===== Dataset records

/-- The dispatch table: the fourteen rows with operand count, sets_pc and alu, and Unknown for any other byte
(30_encoding.md R63). -/
def Obligations.OpcodeTableRows : Prop :=
  (dispatch 0x01 = some .halt ∧ opcodeBits 0x01 = ⟨0, false, false⟩) ∧
  (dispatch 0x82 = some .loadImmediate ∧ opcodeBits 0x82 = ⟨2, false, false⟩) ∧
  (dispatch 0x47 = some .printRegister ∧ opcodeBits 0x47 = ⟨1, false, false⟩) ∧
  (dispatch 0xA2 = some .multiply ∧ opcodeBits 0xA2 = ⟨2, false, true⟩) ∧
  (dispatch 0xA0 = some .add ∧ opcodeBits 0xA0 = ⟨2, false, true⟩) ∧
  (dispatch 0xA4 = some .modulo ∧ opcodeBits 0xA4 = ⟨2, false, true⟩) ∧
  (dispatch 0x45 = some .push ∧ opcodeBits 0x45 = ⟨1, false, false⟩) ∧
  (dispatch 0x46 = some .pop ∧ opcodeBits 0x46 = ⟨1, false, false⟩) ∧
  (dispatch 0x50 = some .call ∧ opcodeBits 0x50 = ⟨1, true, false⟩) ∧
  (dispatch 0x11 = some .ret ∧ opcodeBits 0x11 = ⟨0, true, false⟩) ∧
  (dispatch 0xA7 = some .compare ∧ opcodeBits 0xA7 = ⟨2, false, true⟩) ∧
  (dispatch 0x54 = some .jump ∧ opcodeBits 0x54 = ⟨1, true, false⟩) ∧
  (dispatch 0x55 = some .jumpIfEqual ∧ opcodeBits 0x55 = ⟨1, true, false⟩) ∧
  (dispatch 0x56 = some .jumpIfNotEqual ∧ opcodeBits 0x56 = ⟨1, true, false⟩) ∧
  (∀ op : Byte, op ∉ legalOpcodes → dispatch op = none)

/-- Words written out from the encodings of the spec decode to the instructions they stand for (42_data_output.md R100,
R101; 41_alu.md R92; 43_stack.md R106; 44_call_return.md R116; 45_compare_branch.md R127). -/
def Obligations.SampleWordsDecode : Prop :=
  decodeTableWord 8 0b00000001 = some .halt ∧
  decodeTableWord 24 0b000010000000000010000010 = some (.loadImmediate 0 8) ∧
  decodeTableWord 16 0b1100100001000111 = some (.printRegister 200) ∧
  decodeTableWord 24 0b000000010000001110100000 = some (.add 3 1) ∧
  decodeTableWord 16 0b0000011101000101 = some (.push 7) ∧
  decodeTableWord 8 0b00010001 = some .ret ∧
  decodeTableWord 16 0b0000001001010101 = some (.jumpIfEqual 2)

/-! ## One step -/

/-- When the bytes at PC are those of an instruction, a step is its meaning, with `started` set
(40_execution_loop.md R83). -/
def Obligations.StepRunsDecodedInstruction : Prop :=
  ∀ (s : State) (bytes : List Byte) (i : Instr), s.status = .running → s.cancelRequested = false →
    decode bytes = .ok (i, []) →
    (∀ (k : Nat) (h : k < bytes.length), s.pc + k < s.params.memSize ∧ s.mem.read (s.pc + k) = some bytes[k]) →
    step s = exec i { s with started := true }

/-- A fetch at or above MEM_SIZE raises MemOutOfBounds(Fetch, P) (40_execution_loop.md R76, 60_exceptions.md R144). -/
def Obligations.FetchBeyondMemoryFaults : Prop :=
  ∀ s : State, s.status = .running → s.cancelRequested = false → s.params.memSize ≤ s.pc →
    step s = .next { s with started := true, status := .faulted (.memOutOfBounds .fetch s.pc) s.pc }

/-- A declared operand byte at or above MEM_SIZE raises MemOutOfBounds(OperandFetch, address), A before B and both
before an unwritten operand cell (40_execution_loop.md R79, 60_exceptions.md R149 item 4). -/
def Obligations.OperandBeyondMemoryFaults : Prop :=
  ∀ (s : State) (op : Byte), s.status = .running → s.cancelRequested = false → s.pc < s.params.memSize →
    s.mem.read s.pc = some op → op ∈ legalOpcodes →
    (1 ≤ operandCount op → s.params.memSize ≤ s.pc + 1 →
      step s = .next { s with started := true, status := .faulted (.memOutOfBounds .operandFetch (s.pc + 1)) s.pc }) ∧
    (2 ≤ operandCount op → s.pc + 1 < s.params.memSize → s.params.memSize ≤ s.pc + 2 →
      step s = .next { s with started := true, status := .faulted (.memOutOfBounds .operandFetch (s.pc + 2)) s.pc })

/-- Fetching a cell that holds no byte stops the model: the opcode cell, then the declared operand cells in order
(60_exceptions.md R147, R149). That unwritten cells hold no byte is the spec's default MEM_INIT (assumption log 2), and
the order is assumption log 7. -/
def Obligations.FetchOfUnwrittenCellStops : Prop :=
  ∀ s : State, s.status = .running → s.cancelRequested = false →
    (s.pc < s.params.memSize → s.mem.read s.pc = none → step s = .fault (.readUnwritten s.pc)) ∧
    (∀ op : Byte, s.mem.read s.pc = some op → op ∈ legalOpcodes → s.pc + operandCount op < s.params.memSize →
      (1 ≤ operandCount op → s.mem.read (s.pc + 1) = none → step s = .fault (.readUnwritten (s.pc + 1))) ∧
      (2 ≤ operandCount op → s.mem.read (s.pc + 1) ≠ none → s.mem.read (s.pc + 2) = none →
        step s = .fault (.readUnwritten (s.pc + 2))))

/-- The bytes after the declared operands have no effect on what is fetched (40_execution_loop.md R79, R87). -/
def Obligations.UndeclaredBytesAreNotRead : Prop :=
  ∀ (s : State) (m : Memory) (i : Instr), fetch s = .ok i →
    (∀ k, k < (encode i).length → m.read (s.pc + k) = s.mem.read (s.pc + k)) →
    fetch { s with mem := m } = .ok i

/-- Halted, Faulted and Cancelled have no step (40_execution_loop.md R75, 10_state.md R27). -/
def Obligations.TerminalStatusHasNoStep : Prop :=
  ∀ s : State, s.status ≠ .running → step s = .fault (.notRunning s.status)

/-- A cancellation the host requested is sampled before the fetch, and nothing but the status changes
(60_exceptions.md R154). That a request is a field which stays set is the model's choice (assumption log 6). -/
def Obligations.CancellationIsSampledBeforeTheFetch : Prop :=
  ∀ s : State,
    (s.status = .running → s.cancelRequested = true → step s = .next { s with status := .cancelled }) ∧
    (s.status = .running → step (requestCancel s) = .next { requestCancel s with status := .cancelled }) ∧
    (requestCancel s = { s with cancelRequested := true })

/-- A step that is taken sets `started`, also where it faults; a sampled cancellation takes no step
(40_execution_loop.md R75, 10_state.md R36). -/
def Obligations.StepSetsStarted : Prop :=
  ∀ s t : State, step s = .next t →
    (s.cancelRequested = false → t.started = true ∧ ∀ addr value, load addr value t = none) ∧
    (s.cancelRequested = true → t.started = s.started)

/-- A step answers a next state in every case but two: the core is not running, or it reads a memory cell in bounds that
holds no byte. It never refuses. That no other stop exists is the model's: a register always holds a value, so
ReadUnwritten of a register does not arise (assumption log 1); a cell may hold none (log 2); and these two stops are the
only ones without a next state (log 4). -/
def Obligations.StepStopsOnlyForTwoReasons : Prop :=
  ∀ s : State,
    (∃ t, step s = .next t) ∨
    (s.status ≠ .running ∧ step s = .fault (.notRunning s.status)) ∨
    (∃ a, a < s.params.memSize ∧ s.mem.read a = none ∧ step s = .fault (.readUnwritten a))

/-! ## Invariants -/

/-- The invariant holds after reset, with the parameters of this hardware and with any legal ones. -/
def Obligations.ResetMeetsInvariant : Prop :=
  State.reset.Inv ∧ ∀ p : Params, p.legal → (State.resetWith p).Inv

/-- Every step keeps the invariant: legal parameters, memory in canonical form and in bounds, PC in range, a fault
record that names the PC and whose cause is still to be seen in the state, and `started` after a halt or a fault. -/
def Obligations.StepKeepsInvariant : Prop :=
  ∀ s t : State, s.Inv → step s = .next t → t.Inv

/-- Every step keeps the canonical form of the memory and its bounds, whatever else holds of the state. -/
def Obligations.StepKeepsMemoryForm : Prop :=
  ∀ s t : State, s.memoryInv → step s = .next t → t.memoryInv

/-- Every step keeps the PC in 0..max(MEM_SIZE, 255), whatever else holds of the state (10_state.md R25). -/
def Obligations.StepKeepsPcRange : Prop :=
  ∀ s t : State, s.pcInv → step s = .next t → t.pcInv

/-- What the host does outside a step keeps the invariant: an admitted Load, a whole image, a cancellation request,
reset (60_exceptions.md R162). -/
def Obligations.HostKeepsInvariant : Prop :=
  ∀ s : State, s.Inv →
    (∀ addr value t, load addr value s = some t → t.Inv) ∧ (∀ image, (loadImage image s).1.Inv) ∧
    (requestCancel s).Inv ∧ (hostReset s).Inv

/-- Two memories in canonical form that read the same at every address are the same list. -/
def Obligations.CanonicalMemoriesAreEqual : Prop :=
  ∀ m n : Memory, m.wf → n.wf → (∀ a, m.read a = n.read a) → m = n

==========

● **Problem statement**
When you reach the line that contains "(dispatch 0x55 = some", stop; output it and every line before it from the start of the data, exactly as written.

● **Output**
/-- The dispatch table: the fourteen rows with operand count, sets_pc and alu, and Unknown for any other byte
(30_encoding.md R63). -/
def Obligations.OpcodeTableRows : Prop :=
  (dispatch 0x01 = some .halt ∧ opcodeBits 0x01 = ⟨0, false, false⟩) ∧
  (dispatch 0x82 = some .loadImmediate ∧ opcodeBits 0x82 = ⟨2, false, false⟩) ∧
  (dispatch 0x47 = some .printRegister ∧ opcodeBits 0x47 = ⟨1, false, false⟩) ∧
  (dispatch 0xA2 = some .multiply ∧ opcodeBits 0xA2 = ⟨2, false, true⟩) ∧
  (dispatch 0xA0 = some .add ∧ opcodeBits 0xA0 = ⟨2, false, true⟩) ∧
  (dispatch 0xA4 = some .modulo ∧ opcodeBits 0xA4 = ⟨2, false, true⟩) ∧
  (dispatch 0x45 = some .push ∧ opcodeBits 0x45 = ⟨1, false, false⟩) ∧
  (dispatch 0x46 = some .pop ∧ opcodeBits 0x46 = ⟨1, false, false⟩) ∧
  (dispatch 0x50 = some .call ∧ opcodeBits 0x50 = ⟨1, true, false⟩) ∧
  (dispatch 0x11 = some .ret ∧ opcodeBits 0x11 = ⟨0, true, false⟩) ∧
  (dispatch 0xA7 = some .compare ∧ opcodeBits 0xA7 = ⟨2, false, true⟩) ∧
  (dispatch 0x54 = some .jump ∧ opcodeBits 0x54 = ⟨1, true, false⟩) ∧
  (dispatch 0x55 = some .jumpIfEqual ∧ opcodeBits 0x55 = ⟨1, true, false⟩) ∧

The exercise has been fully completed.